Michael Dennison
SESTINA IN LEBANESE SMOKE
You seen it on TV, heard it on the news
About the long, white-faced black-eyed killer
Prowling Philly alleys in black van with busted clock
Stuck at 10:16 bought for a case of beer and a dollar
Midnight in Camden from a man in red snakeskin shoes
Who spoke in Lebanese smoke, only in past tense.
Rearview-mirror-hung crystal wriggles the diamond of present tense
Out of Park into Drive the future swings light in a noose.
At every red stop light, every twist of pig squeal break shoes,
That stab of Catholic guilt, perpetual nagging buzz killer—
Then yellow canines, hanging tongue—and sure as a dollar
Red turns to green, the inner dog pulls at leash. Meat at 2 o'clock.
Drive a stick, you drive the care, but a clock-
Work automatic drives you as hydraulics slack and tense,
And drive pumps from low to high for a broken doll, her
China arms hanging, swinging and Jesus, entre nous,
His will be done, sends a lamb her killer
Brutt superego, stoned Eve swaying in Pay-Less shoes.
He was drawn by the pull of those shive-heeled shoes,
Pull of his long lost rib, Sun in Aries by the clock
Celestial, dark Moon, impassive time conspires to kill her
And me and you. The crocodile maw of the perfect tense
From Big Bang to Big Crunch, every story old Breaking News
Flash to dust, dust to flash, nothing but O doctor,
Comment dit-on mourir en americain? Bet your dollar
And case of beer to that black Dodge van your Oxford shoes
Can turn cordovan. A second cup of black City Page news
With coffee, details sketchy: some van, something o'clock
Seen out after dark huffing smoke, too intense
For details É But police sketch of composite killer.
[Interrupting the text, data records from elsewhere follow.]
-- ==== Sys2Proof/Machine/Firmware.lean ====
section
/-!
DEFINITION. The commands that firmware serves from the host's queue (R39, R47, R48, R258, R320, R323, R324, R338, R353, R357, R371, R372,
R399 to R403, R407).
-/
namespace Sys2Proof.Machine

/-! ### Completions -/

/-- The command under service. -/
def State.cmd (s : State) : Cmd := s.my.arg.cmd

/-- It completes with a status and results (R400). -/
def State.finish (s : State) (code : Nat) (st : CmdStatus) (r r2 : Nat) : State := s.complete code s.cmd.reply.toNat st r r2

/-- It completes well. -/
def State.ok (s : State) (code r : Nat) : State := s.finish code .ok r 0
/-- It is refused for its arguments. -/
def State.badArg (s : State) (code r : Nat) : State := s.finish code .badArg r 0

/-- A command of a job: job 0 submits none (R401). -/
def jobCommand (s : State) (code : Nat) (f : Nat → State) : State :=
  if s.cmd.job = 0 then s.finish code .denied 0 0 else f s.cmd.job.toNat

/-- A command of the host's own: no job submits it (R401; assumption 15, DEDUCED, unsafe). -/
def hostCommand (s : State) (code : Nat) (t : State) : State :=
  if s.cmd.job = 0 then t else s.finish code .denied 0 0

/-- A range of device memory. -/
def onModule (a n : Nat) : Bool := a + n ≤ Config.deviceBytes

/-- Bytes of device memory as firmware finds them; there are none beyond its end. (assumption 85, DEDUCED, unsafe)
(assumption 115, DESIGN CHOICE, unsafe) -/
def State.devNat (s : State) (a n : Nat) : Nat := if onModule a n then s.ms.mem.readNat a n else 0

/-! ### ARM (R39, R47, R48) -/

/-- What an arm of the image at an address of device memory gives: the report's contents, and the state (R47). R16 has the image begin on a
32-byte boundary and names no failure: at any other address its bytes are read as they stand (assumption 148, DESIGN CHOICE, unsafe). -/
def armAt (s : State) (job a : Nat) : Except ArmFail Nat × State :=
  match armFrames (s.devNat a 8) (s.devNat (a + 8) 8) with
  | .error e => (.error e, s)
  | .ok n =>
    match s.armRoom n with
    | none => (.error armStore, s)
    | some id =>
      match armImage (words64 (lastBytes s a (if onModule a (32 * n) then 32 * n else 0))).toArray job n with
      | .error e => (.error e, s)
      | .ok im => (.ok id, s.modHub (fun h => { h with images := mapSet id im h.images }))

/-- ARM: the image is checked and armed, and the report written to the reply address (R47, R48, R400). -/
def execArm (s : State) : Host.Outcome State Fault Refusal :=
  nextState (jobCommand s 1 (fun job =>
    let (r, t) := armAt s job s.cmd.a0.toNat
    let reply := s.cmd.reply.toNat
    (t.answerHost reply (natOfBytes (armReport r))).cmdDone))

/-- The launches of an armed image that have not ended. -/
def State.launchesUnder (s : State) (image : Nat) : List Nat :=
  ((s.hub.launches.map (·.2)).filter (fun l => match s.region l.region with | some r => r.image == image | none => false)).map (·.id)

/-- ARM_RELEASE: the extents and the identifier return once no launch of the image is left; those that are left are cancelled (R39,
R371). -/
def execArmRelease (s : State) : Host.Outcome State Fault Refusal :=
  nextState (jobCommand s 1 (fun job =>
    let id := s.cmd.a1.toNat
    match s.image id with
    | none => s.badArg 1 0
    | some im =>
      if s.hub.xforms.any (fun x => x.2 == id) then s.badArg 1 0
      else if im.job ≠ job then s.finish 1 .denied 0 0
      else if s.launchesUnder id = [] then (dropImage s id).ok 1 0
      else (cancelLaunches s ((s.launchesUnder id).filter (fun l => match s.launch l with | some l => !l.cancelled | none => false))).cmdWaits))

/-! ### LAUNCH, GANG and CANCEL (R353, R362, R371, R372, R388) -/

/-- The launch queue is full: a launch command waits (assumption 16, DESIGN CHOICE, unsafe). -/
def State.launchesFull (s : State) : Bool := launchLimit ≤ s.queued

/-- The outcome of a launch command. -/
def launchDone (s : State) (code : Nat) (r : Except Code Nat) : State :=
  match r with
  | .ok id => s.ok code id
  | .error c => s.badArg code c.num

/-- A launch of a job from a record in device memory, which R360 aligns to 64 bytes (R362). -/
def launchAt (s : State) (code job a : Nat) (dual : Bool) : State :=
  match mapGet job s.hub.jobs with
  | none => s.badArg code Code.jobStart.num
  | some j =>
    if a % 64 ≠ 0 then launchDone (rejectLaunch s j (launchRec (s.devNat a 128) false) .launchBad) code (.error .launchBad)
    else
      let (r, t) := submitLaunch s j (s.devNat a 128) false dual
      launchDone t code r

/-- JOB_START for a launch whose job record, at an address, is rejected (R353, R362): by the chain of the running job, or, when none runs,
at the launch's reply or else in the fault queue that the record names, both in the address space it names (assumption 157,
DEDUCED, unsafe). -/
def launchRefused (s : State) (job a0 a1 : Nat) : State :=
  let r := launchRec (s.devNat a1 128) false
  match mapGet job s.hub.jobs with
  | some j => rejectLaunch s j r .jobStart
  | none =>
    let t := s.modHub (fun h => { h with jobs := mapSet job (recordJob job (s.devNat a0 128) 0) h.jobs })
    let p : PRec := { id := 0, record := t.hubRec .jobStart false 0 0 0, stage := 1, org := jobOrigin job 0 0, reply := r.reply, phase := 0 }
    (match stage1 t p with | some u => u | none => stage4 t p).modHub (fun h => { h with jobs := mapDel job h.jobs })

/-- A LAUNCH command: it starts the job from its record, when it names one, and queues the launch (R353, R362). A record of another job than
the one that submits it is denied (R401). -/
def runLaunch (s : State) (dual : Bool) : State :=
  jobCommand s 2 (fun job =>
    let a0 := s.cmd.a0.toNat
    let a1 := s.cmd.a1.toNat
    if s.launchesFull then s.cmdWaits
    else if a0 = 0 then launchAt s 2 job a1 dual
    else if s.devNat a0 2 ≠ job then s.finish 2 .denied 0 0
    else match startJob s job (s.devNat a0 128) with
      | none => (launchRefused s job a0 a1).badArg 2 Code.jobStart.num
      | some t => launchAt t 2 job a1 dual)

/-- LAUNCH. -/
def execLaunch (s : State) : Host.Outcome State Fault Refusal := nextState (runLaunch s false)
/-- LAUNCH_DUAL: the launch runs on two congruent placements (R388). -/
def execLaunchDual (s : State) : Host.Outcome State Fault Refusal := nextState (runLaunch s true)

/-- A caravan's launch on this module, from a record of 128 bytes that is aligned or not: its tick must lie far enough ahead of a clock that
can be relied on (R372, R405). -/
def submitGang (s : State) (j : Job) (n : Nat) (aligned : Bool) : Except Code Nat × State :=
  let r := launchRec n true
  match (if aligned then checkLaunch s j r false else .error .launchBad) with
  | .error c => (.error c, rejectLaunch s j r c)
  | .ok l =>
    if s.out.unsync || l.tick < s.out.tick + 2000 then
      (.error .gangLate, s.postTo (s.hubRec .gangLate false 0 0 0) 1 (jobOrigin j.id 0 s.hub.nextRegion) r.reply r.phase)
    else
      let (rid, s1) := needRegion s r.image j.id j.pool
      let (id, s2) := queueLaunch s1 l rid
      (.ok id, s2)

/-- The module IDs of a list in device memory. -/
def State.moduleList (s : State) (a n : Nat) : List Nat := (List.range n).map (fun k => s.devNat (a + 2 * k) 2)

/-- GANG: one launch record on every module of a list, which is its job's caravan (R319); this module queues it when the list names it
(R372). (assumption 114, DEDUCED, unsafe) -/
def execGang (s : State) : Host.Outcome State Fault Refusal :=
  nextState (jobCommand s 7 (fun job =>
    let c := s.cmd
    let list := s.moduleList c.a1.toNat (c.a2.toNat % 4097)
    let mine : Bool := match s.out.moduleId with | some m => list.contains m | none => false
    if 4096 < c.a2.toNat then s.badArg 7 0
    else if !mine then s.ok 7 0
    else if s.launchesFull then s.cmdWaits
    else match mapGet job s.hub.jobs with
      | none => s.badArg 7 Code.jobStart.num
      | some j =>
        let (r, t) := submitGang (s.modJob job (fun j => { j with caravan := joinNats j.caravan list })) j (s.devNat c.a0.toNat 128)
          (c.a0.toNat % 64 = 0)
        launchDone t 7 r))

/-- CANCEL: work is cancelled at a level; the result is how many launches (R371, R401). -/
def execCancelCommand (s : State) : Host.Outcome State Fault Refusal :=
  nextState (jobCommand s 3 (fun job =>
    if (mapGet job s.hub.jobs).isNone then s.badArg 3 Code.cancelArg.num
    else match cancelWork s job s.cmd.a0.toNat s.cmd.a1.toNat none with
      | .ok (n, t) => settleJobs (t.ok 3 n)
      | .error c => s.badArg 3 c.num))

/-! ### QUERY (R356, R377, R378, R401, R403) -/

/-- QUERY_COUNTER: the value of a completion counter of the job; the host then sees what its counts released (R356). -/
def execQueryCounter (s : State) : Host.Outcome State Fault Refusal :=
  nextState (jobCommand s 4 (fun job =>
    match s.counterOf job s.cmd.a1.toNat with
    | none => s.badArg 4 0
    | some k =>
      let t := (mapGetD k s.hub.cntRels []).foldl (fun s r => synchronise s .host 4 r.1 r.2.1 r.2.2) s
      t.ok 4 (s.counterVal k).toNat))

/-- What a QUERY that pops a queue answers: the first two words of the record (assumption 17, DEDUCED, unsafe), or zeros. -/
def popAnswer (s : State) (q : List FaultRec) : State :=
  match q with
  | [] => s.ok 4 0
  | r :: _ => s.finish 4 .ok (r.word 0) (r.word 1)

/-- An image that a query names, of the job that submits it: the region, or the status that refuses it. -/
def queryRegion (s : State) (job image : Nat) : Except CmdStatus Region :=
  match s.image image with
  | none => .error .badArg
  | some im =>
    if im.job ≠ job then .error .denied
    else match s.regionFor image with
      | some r => .ok r
      | none => .ok (Region.fresh 0 image job 0)

/-- QUERY_GRAPH_QUEUE: the oldest record of an image's graph queue leaves it (R377, R401). -/
def execQueryGraphQueue (s : State) : Host.Outcome State Fault Refusal :=
  nextState (jobCommand s 4 (fun job =>
    match queryRegion s job s.cmd.a1.toNat with
    | .error st => s.finish 4 st 0 0
    | .ok r => popAnswer (s.modRegion r.id (fun g => if g.image = r.image then { g with gq := g.gq.tail } else g)) r.gq))

/-- QUERY_PHASE_QUEUE: the oldest record of a phase's queue leaves it (R377, R401). -/
def execQueryPhaseQueue (s : State) : Host.Outcome State Fault Refusal :=
  nextState (jobCommand s 4 (fun job =>
    if (mapGet job s.hub.jobs).isNone then s.badArg 4 0
    else
      let q := s.phaseQueue job s.cmd.a1.toNat
      popAnswer (s.setPhaseQueue job s.cmd.a1.toNat q.tail) q))

/-- QUERY_RGN_STAT: `rgn.stat` of an image's region (R378, R401). -/
def execQueryRgnStat (s : State) : Host.Outcome State Fault Refusal :=
  nextState (jobCommand s 4 (fun job =>
    match queryRegion s job s.cmd.a1.toNat with
    | .error st => s.finish 4 st 0 0
    | .ok r =>
      let norep : Bool := match s.regionBus r with | n :: _ => r.place.isSome && !s.replayable n r.commits | [] => false
      s.ok 4 (r.stat norep)))

/-- Bytes of the health record that QUERY 4 writes (assumption 18, DESIGN CHOICE, unsafe). -/
def healthBytes : Nat := 64

/-- QUERY_HEALTH: the health record is written; its layout is left open (R401). -/
def execQueryHealth (s : State) : Host.Outcome State Fault Refusal :=
  nextState (jobCommand s 4 (fun _ =>
    let a := s.cmd.a2.toNat
    if !onModule a healthBytes then s.badArg 4 0
    else
      let t : State := { s with my := { s.my with freeCtr := s.my.freeCtr + 1 } }
      (writeNow t .host a ((List.range healthBytes).map (Config.healthByte s.my.freeCtr))).ok 4 0))

/-! ### MAP and BIND (R258, R323, R324) -/

/-- The pairs that MAP writes: a table entry's address and its value. -/
def State.mapPairs (s : State) (a n : Nat) : List (Nat × Nat) :=
  (List.range n).map (fun k => (s.devNat (a + 16 * k) 8, s.devNat (a + 16 * k + 8) 8))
In the basement the furnace rasps coming, coming. Killer
Steals a passport, credit cards, buys a plane ticket in twenty dollar
Bills, sells you the van, words tumbled out in past perfect tense
In Lebanese smoke, remembered only by oxblood shoes
By airline personnel, Air France 777 embarked at 9 o'clock
For Paris, connection to Beirut, his face buried inside The Daily News.
On Beirut streets the killer breaks in his new black shoes
And fingers your silver dollar, the broken tower clock
Stopped at ten sixteen, one more day to the noose.
Michael Dennison has been living in Beirut, Lebanon, for the past eight years, teaching Creative Writing and literature as an Assistant Professor in the English Department of the American University of Beirut.Before Lebanon, he taught at Carlow College in Pittsburgh for 10 years. His poetry has appeared in magazines and journals such as Slate, Avatar, Frank, Van Gogh's Ear, The Journal, Apalachee Review, Absinthe Review, Drunken Boat, International Poetry Review, and others. A book of poems titled Hamra Noir was published by Riad Press in 2010.